- **Task instructions**
From the first line onward, reproduce the records exactly; the final line to include is the one holding "d.refuse req.val e".

Stored data entries:

-- ==== Sys2Proof/Machine/Motion.lean ====
section
/-! DEFINITION. The commands of the motion axes (R373 to R379). -/

namespace Sys2Proof.Machine

/-- Why a push is refused (R374). -/
def Dev.pushRefusal (d : Dev) (a : Nat) : Option ECode :=
  let t := signedOf 32 (d.get .ctlAxMoveTarget a)
  let lo := d.cfgSigned .soft a 0 32
  let hi := d.cfgSigned .soft a 32 32
  if 64 ≤ (d.axis a).queue.length then some .axQueueFull
  else if d.axisRate a < d.get .ctlAxMoveV a ∨ d.cfg .amax a < d.get .ctlAxMoveA a then
    some .axRange
  else if t < lo ∨ hi < t then some .axLimit
  else if d.posLost a then some .axPosLost
  else if (d.axis a).homing.isSome then some .axBusy
  else none

/-- PUSH (R374). -/
def execAxisPush (req : Fin 5) (axis : Fin 32) (s : State) : Host.Outcome State Fault Refusal :=
  s.run fun d =>
    let a := axis.val
    match d.pushRefusal a with
    | some e => d.refuse req.val e
    | none =>
      let m : Move := { target := signedOf 32 (d.get .ctlAxMoveTarget a), v := d.get .ctlAxMoveV a, a := d.get .ctlAxMoveA a,
                        blend := d.bit .ctlAxMoveFlags a 0 }
      d.setAxis a { d.axis a with queue := (d.axis a).queue ++ [m] }

/-- HALT (R376): the axis comes to rest at the move's A, and then the queue is emptied. -/
def execAxisHalt (axis : Fin 32) (s : State) : Host.Outcome State Fault Refusal :=
  s.run fun d => (d.setAxis axis.val { d.axis axis.val with halting := true }).atRest axis.val

/-- AXIS_ABORT (R376). -/
def execAxisAbort (axis : Fin 32) (s : State) : Host.Outcome State Fault Refusal := s.run fun d => d.axisStop axis.val

/-- HOME (R377). -/
def execAxisHome (req : Fin 5) (axis : Fin 32) (s : State) : Host.Outcome State Fault Refusal :=
  s.run fun d =>
    let x := d.axis axis.val
    if !x.queue.isEmpty ∨ x.homing.isSome then d.refuse req.val .axBusy
    else d.setAxis axis.val { x with homing := some .seek, homeFrom := x.pos, halting := false }

/-- AXIS_PLAN_TICK (R375, R380, R381): a controller that does not drive the axes follows the steps it sees. -/
def execAxisPlanTick (axis : Fin 32) (seen : Int) (time : Nat) (s : State) : Host.Outcome State Fault Refusal :=
  s.run fun d =>
    let a := axis.val
    let d1 := d.at time
    if d1.drives then d1.planAxis a
    else if seen = 0 then d1
    else
      let x := d1.axis a
      d1.setAxis a { x with pos := x.pos + seen * 1000000000000, lastStep := some d1.now }

/-- HOME_EDGE (R377). -/
def execHomeEdge (axis : Fin 32) (s : State) : Host.Outcome State Fault Refusal :=
  s.run fun d =>
    let a := axis.val
    let x := d.axis a
    match x.homing with
    | some .seek => (d.setAxis a { x with homing := some .brake }).atRest a
    | some .touch =>
      let p := d.cfgSigned .homeOffset a 0 32 * 1000000000000
      (d.setAxis a { x with homing := none, vel := 0, pos := p, resting := false }).setBit .ctlAxStatus a 31 false
    | _ => d

/-- AXIS_LIMIT (R376, Table 14.4). -/
def execAxisLimit (axis : Fin 32) (s : State) : Host.Outcome State Fault Refusal := s.run fun d => d.axisFault axis.val

/-- ASB_CYCLE (R378, R380, R381). -/
def execAsbCycle (bus : Fin 4) (time : Nat) (s : State) : Host.Outcome State Fault Refusal :=
  s.run fun d =>
    let d1 := d.at time
    if d1.ctl.stopped ∨ !d1.drives then d1 else d1.serveBus bus.val true

/-- A reply missing or failing its CRC: the third in succession stops the axis (Table 14.4). -/
def Dev.badUpWord (d : Dev) (a : Nat) : Dev :=
  let x := d.axis a
  let d1 := d.setAxis a { x with bad := x.bad + 1 }
  if x.bad = 2 then d1.axisFault a else d1

/-- ASB_UP_WORD (R378, Table 14.4). DEDUCED (log 124). -/
def execAsbUpWord (axis : Fin 32) (word : Option Word) (s : State) : Host.Outcome State Fault Refusal :=
  s.run fun d =>
    let a := axis.val
    match word with
    | none => d.badUpWord a
    | some w =>
      let v := w.toNat
      if slateCrc v ≠ v % 256 ∨ bits v 29 3 ≠ a % 8 then (d.count .asbCrcErr (a / 8)).badUpWord a
      else
        let d1 := (d.setAxis a { d.axis a with bad := 0 }).put .ctlAxLoad a (bits v 19 10)
        let d2 := d1.setFld .ctlAxStatus a 24 4 (bits v 15 4)
        if bits v 15 4 = 0 then d2 else d2.axisFault a

/-- AXIS_REST_HOLD (R379). -/
def execAxisRestHold (axis : Fin 32) (s : State) : Host.Outcome State Fault Refusal :=
  s.run fun d =>
    let x := d.axis axis.val
    if x.vel = 0 then d.setAxis axis.val { x with resting := true } else d

end Sys2Proof.Machine
end

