-- ==== Sys2Proof/Footprint.lean ====
section
/-! DEFINITION. The footprint of every command: what of the controller it may change. The areas of state and the bits of
registers that are not named, and the bytes outside the ranges that are named, a command leaves as they are. The ranges are
computed from the controller before the command, with the functions that the command's meaning uses. -/

namespace Sys2Proof.Machine

/-- Bits of a register that may change: of one instance, or of all of them. -/
structure Touch where
  reg : Reg
  inst : Option Nat
  mask : BitVec 64
  deriving DecidableEq, Repr

/-- All bits of every instance; some bits of every instance; all bits of one; some bits of one. -/
def Touch.all (r : Reg) : Touch := ⟨r, none, BitVec.allOnes 64⟩
def Touch.bits (r : Reg) (m : BitVec 64) : Touch := ⟨r, none, m⟩
def Touch.one (r : Reg) (k : Nat) : Touch := ⟨r, some k, BitVec.allOnes 64⟩
def Touch.oneBits (r : Reg) (k : Nat) (m : BitVec 64) : Touch := ⟨r, some k, m⟩

/-- A bit of a register instance is among those that may change. -/
def Touch.covers (t : Touch) (r : Reg) (k i : Nat) : Bool :=
  decide (t.reg = r) && (match t.inst with
    | none => true
    | some j => decide (j = k)) && t.mask.getLsbD i

/-- Every register bit is unchanged but those of a list. -/
def onlyTouched (ts : List Touch) (d e : Dev) : Prop :=
  ∀ r k i, ts.all (fun t => !t.covers r k i) = true → (e.rd r k).getLsbD i = (d.rd r k).getLsbD i

/-- Every byte of a memory outside ranges (first address, length) reads as before. -/
def onlyStored (rs : List (Nat × Nat)) (m n : Mem) : Prop :=
  ∀ a, (∀ r ∈ rs, a < r.1 ∨ r.1 + r.2 ≤ a) → Mem.read n a = Mem.read m a

/-- What a command may change. A restart begins the controller anew from State.reset (R462), and a register write that runs
another row's command changes what that one may: such a footprint names nothing and no frame is said of it here. -/
structure Footprint where
  unframed : Bool
  areas : List Area
  touches : List Touch
  dram : List (Nat × Nat)
  nva : List (Nat × Nat)
  deriving DecidableEq, Repr

/-- A footprint that names what may change. -/
def Footprint.of (areas : List Area) (touches : List Touch) (dram nva : List (Nat × Nat)) : Footprint :=
  ⟨false, areas, touches, dram, nva⟩

/-- The footprint of a restart, or of a register write that runs another row's command. -/
def Footprint.nothing : Footprint := ⟨true, [], [], [], []⟩

/-- The number of areas named beside the codes raised, the messages sent and the count of free values. -/
def Footprint.breadth (f : Footprint) : Nat := (f.areas.filter fun a => a ∉ [Area.raised, Area.outs, Area.draw]).length

/-- The controller changed within a footprint only. -/
def Footprint.holds (f : Footprint) (d e : Dev) : Prop :=
  onlyAreas f.areas d e ∧ onlyTouched f.touches d e ∧ onlyStored f.dram d.dram e.dram ∧ onlyStored f.nva d.nva e.nva

/-- The loop log: the bytes of the 65,536 entries that a ring position can name (R256, R263). -/
def Dev.logRange (d : Dev) : Nat × Nat := (d.get .qlLogBase 0, 16 * 65536)

/-- The entry of a pipeline's statistics ring that its oldest waiting record goes to (R232). -/
def Dev.recordRange (d : Dev) (pipe : Fin 24) : Nat × Nat :=
  (d.get .insStatRingBase pipe.val + bits (d.get .insStatRingHead pipe.val) 0 16 * d.get .insRecSlot pipe.val,
   (((d.pipe pipe.val).toRing.head?.map fun r => r.bytes).getD []).length)

/-- The bytes of the writes that wait at a subchannel or arrive there (R412). -/
def Dev.writeRanges (d : Dev) (sub : Fin 32) (arrivals : List DramReq) : List (Nat × Nat) :=
  (d.dramWrites sub.val ++ arrivals).map fun r => (r.addr, (r.data.getD []).length)

/-- The group that a running sequence resets: its bytes are zeroed (R422). -/
def Dev.cueRanges (d : Dev) (place : Fin 8) : List (Nat × Nat) :=
  match (Tab.find d.mgt.running place.val).map fun r => r.kind with
  | some (CueKind.groupReset g) => [(g * d.groupBytes, d.groupBytes)]
  | _ => []

/-- The lines that the operations of some requesters on the array stand at (R433, R434). -/
def Dev.opLines (d : Dev) (p : Nat → Bool) : List (Nat × Nat) :=
  (d.mgt.ops.filter fun o => p o.requester).map fun o => (o.bank * nvaBank + 64 * o.line, 64)

/-- The line that a bank is writing (R433). -/
def Dev.lineRange (d : Dev) (bank : Fin 4) : List (Nat × Nat) :=
  match d.nvaServed bank.val with
  | some o => [(o.bank * nvaBank + 64 * o.line, 64)]
  | none => []

/-- A checkpoint's body and its commit record (R345). -/
def Dev.saveRanges (d : Dev) (raw : List Byte) : List (Nat × Nat) :=
  let k := (d.pwr.rewrite).getD d.saveSlot
  [(ckptAddr k, (nvaBlocks raw).flatten.length), (ckptAddr k + ckptSize - 64, 64)]

/-- The registers of the synthesis pages, of all ports and of one (Table 6.3). -/
def synPages : List Touch := synPage.map Touch.all
def synPageOf (n : Nat) : List Touch :=
  synPage.flatMap fun r => (List.range r.desc.c2).map fun i => Touch.one r (r.desc.c2 * n + i)

/-- The registers of the context pages, of all slots and of one (Table 10.4). -/
def tenPages : List Touch := pageRegs.map Touch.all
def tenPageOf (k : Nat) : List Touch := pageRegs.map fun r => Touch.one r k

/-- The register instance at a control-space address. -/
def addrTouch (addr : Nat) : List Touch :=
  match Reg.find addr with
  | some (r, k, _) => [Touch.one r k]
  | none => []

/-- A word written at an address runs the command of a row: its register's write is one, commands stand beside its bits, or it
lies in the per-nozzle window. -/
def writeRuns (addr : Nat) (v : BitVec 64) : Bool :=
  match Reg.find addr with
  | none => inNzt addr
  | some (r, _, _) => r.rowOfOwn v || r ∈ [Reg.imgCtrl, Reg.posEncStatus, Reg.qlCtrl, Reg.lneCtrl, Reg.nvaOpCtrl]
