-- ==== Sys2Proof/Certificates/Slice0/Obligations.lean ====
section
/-! DEFINITION. The statements for the provers: general ones, then what each command does, family by family, then what
each command leaves alone. -/

open Sys2Proof Sys2Proof.Machine


/-- A step with a command at the front of the queue is exec of it with the queue's rest. Rests on R1, R2. -/
def Obligations.StepRunsFrontCommand : Prop :=
  (∀ (c : Instr) (d : Dev) (q : List Instr),
    step { dev := d, pending := c :: q } = exec c { dev := d, pending := q })

/-- With no command waiting, a step is one tick of 1.6 ns: time and the timebase advance, nothing else does. Rests on
  R305. -/
def Obligations.IdleStepIsOneTick : Prop :=
  (∀ (d : Dev),
    ∃ t, step { dev := d, pending := [] } = .next t ∧ t.pending = [] ∧ t.dev.now = d.now + 1600 ∧
    t.dev.clock32 = (d.clock32 + d.get .tsuInc 0) % 2 ^ 96 ∧ t.dev.dram = d.dram ∧ t.dev.nva = d.nva ∧
    t.dev.raised = d.raised ∧ t.dev.outs = d.outs ∧ onlyAreas [.now] d t.dev ∧ onlyRegs [.tsuTime, .tsuFrac] d t.dev)

/-- Every command answers a next state from every state and leaves the queue as it was: none faults, none is refused.
  Rests on R1, R12. -/
def Obligations.EveryCommandCompletes : Prop :=
  (∀ (c : Instr) (s : State),
    ∃ t, exec c s = .next t ∧ t.pending = s.pending)

/-- n steps with n commands in front run those commands in order, first in, first out, and leave the rest waiting. Rests
  on R1, R2. -/
def Obligations.QueueServedInOrder : Prop :=
  (∀ (cs q : List Instr) (d : Dev),
    runSteps cs.length { dev := d, pending := cs ++ q } = runAll cs { dev := d, pending := q })

/-- Every step keeps DRAM and the non-volatile array in their canonical form. Rests on R255, R256, R433. -/
def Obligations.StepKeepsMemoriesCanonical : Prop :=
  (∀ (s : State), (memoriesWf s) →
    ∀ t, step s = .next t → memoriesWf t)

/-- Every step keeps the cores' local SRAM and every session's staging area in their canonical form. Rests on R295, R296,
  R428. -/
def Obligations.StepKeepsBuffersCanonical : Prop :=
  (∀ (s : State), (buffersWf s) →
    ∀ t, step s = .next t → buffersWf t)

/-- Every step keeps the waiting commands well-formed. Rests on R1, R12. -/
def Obligations.StepKeepsQueueWellFormed : Prop :=
  (∀ (s : State), (queueWf s) →
    ∀ t, step s = .next t → queueWf t)

/-- The state after a cold reset: memories canonical, nothing waiting, fire index 0, no image, firing disabled, spec's
  reset values. Rests on R9, R27, R41, R69, R266. -/
def Obligations.ResetStateIsCanonical : Prop :=
  (
    memoriesWf State.reset ∧ buffersWf State.reset ∧ queueWf State.reset ∧ State.reset.pending = [] ∧ State.reset.dev.fireIndex = 0 ∧
    State.reset.dev.img.active = none ∧ State.reset.dev.img.shadow = none ∧ State.reset.dev.imgState = 0 ∧
    State.reset.dev.get .imgError 0 = 0xffff0000 ∧ State.reset.dev.fireEn = false ∧ State.reset.dev.firing = false ∧
    State.reset.dev.raised = [] ∧ State.reset.dev.now = 0 ∧
    (∀ (r : Reg) (k : Nat), State.reset.dev.rd r k = r.reset k))

/-- A register instance reads what was last put into it, every other instance keeps its value, and a field write keeps the
  other bits. Rests on R5, R6. -/
def Obligations.RegisterCellReadAfterWrite : Prop :=
  (∀ (d : Dev) (r q : Reg) (k j : Nat) (v : BitVec 64),
    (d.wr r k v).rd r k = v ∧ ((q, j) ≠ (r, k) → (d.wr r k v).rd q j = d.rd q j)) ∧
  (∀ (d : Dev) (r : Reg) (k l w x l' w' : Nat), (l + w ≤ 64) →
    (d.setFld r k l w x).fld r k l w = x % 2 ^ w ∧
    (l' + w' ≤ l ∨ l + w ≤ l' → (d.setFld r k l w x).fld r k l' w' = d.fld r k l' w'))

/-- Frame numbers compare modulo 2^32 with a window of 2^31; exactly 2^31 ahead counts as older. States R28. -/
def Obligations.FrameNumberIsNewer : Prop :=
  (∀ (a b : BitVec 32),
    (newer32 a.toNat b.toNat = true ↔ a - b ≠ 0 ∧ (a - b).toNat < 0x80000000) ∧
    newer32 (b + 0x80000000).toNat b.toNat = false)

- **Answer to this task**
-- ==== Sys2Proof/Machine/Motion.lean ====
section
/-! DEFINITION. The commands of the motion axes (R373 to R379). -/

namespace Sys2Proof.Machine

/-- Why a push is refused (R374). -/
def Dev.pushRefusal (d : Dev) (a : Nat) : Option ECode :=
  let t := signedOf 32 (d.get .ctlAxMoveTarget a)
  let lo := d.cfgSigned .soft a 0 32
  let hi := d.cfgSigned .soft a 32 32
  if 64 ≤ (d.axis a).queue.length then some .axQueueFull
  else if d.axisRate a < d.get .ctlAxMoveV a ∨ d.cfg .amax a < d.get .ctlAxMoveA a then
    some .axRange
  else if t < lo ∨ hi < t then some .axLimit
  else if d.posLost a then some .axPosLost
  else if (d.axis a).homing.isSome then some .axBusy
  else none

/-- PUSH (R374). -/
def execAxisPush (req : Fin 5) (axis : Fin 32) (s : State) : Host.Outcome State Fault Refusal :=
  s.run fun d =>
    let a := axis.val
    match d.pushRefusal a with
    | some e => d.refuse req.val e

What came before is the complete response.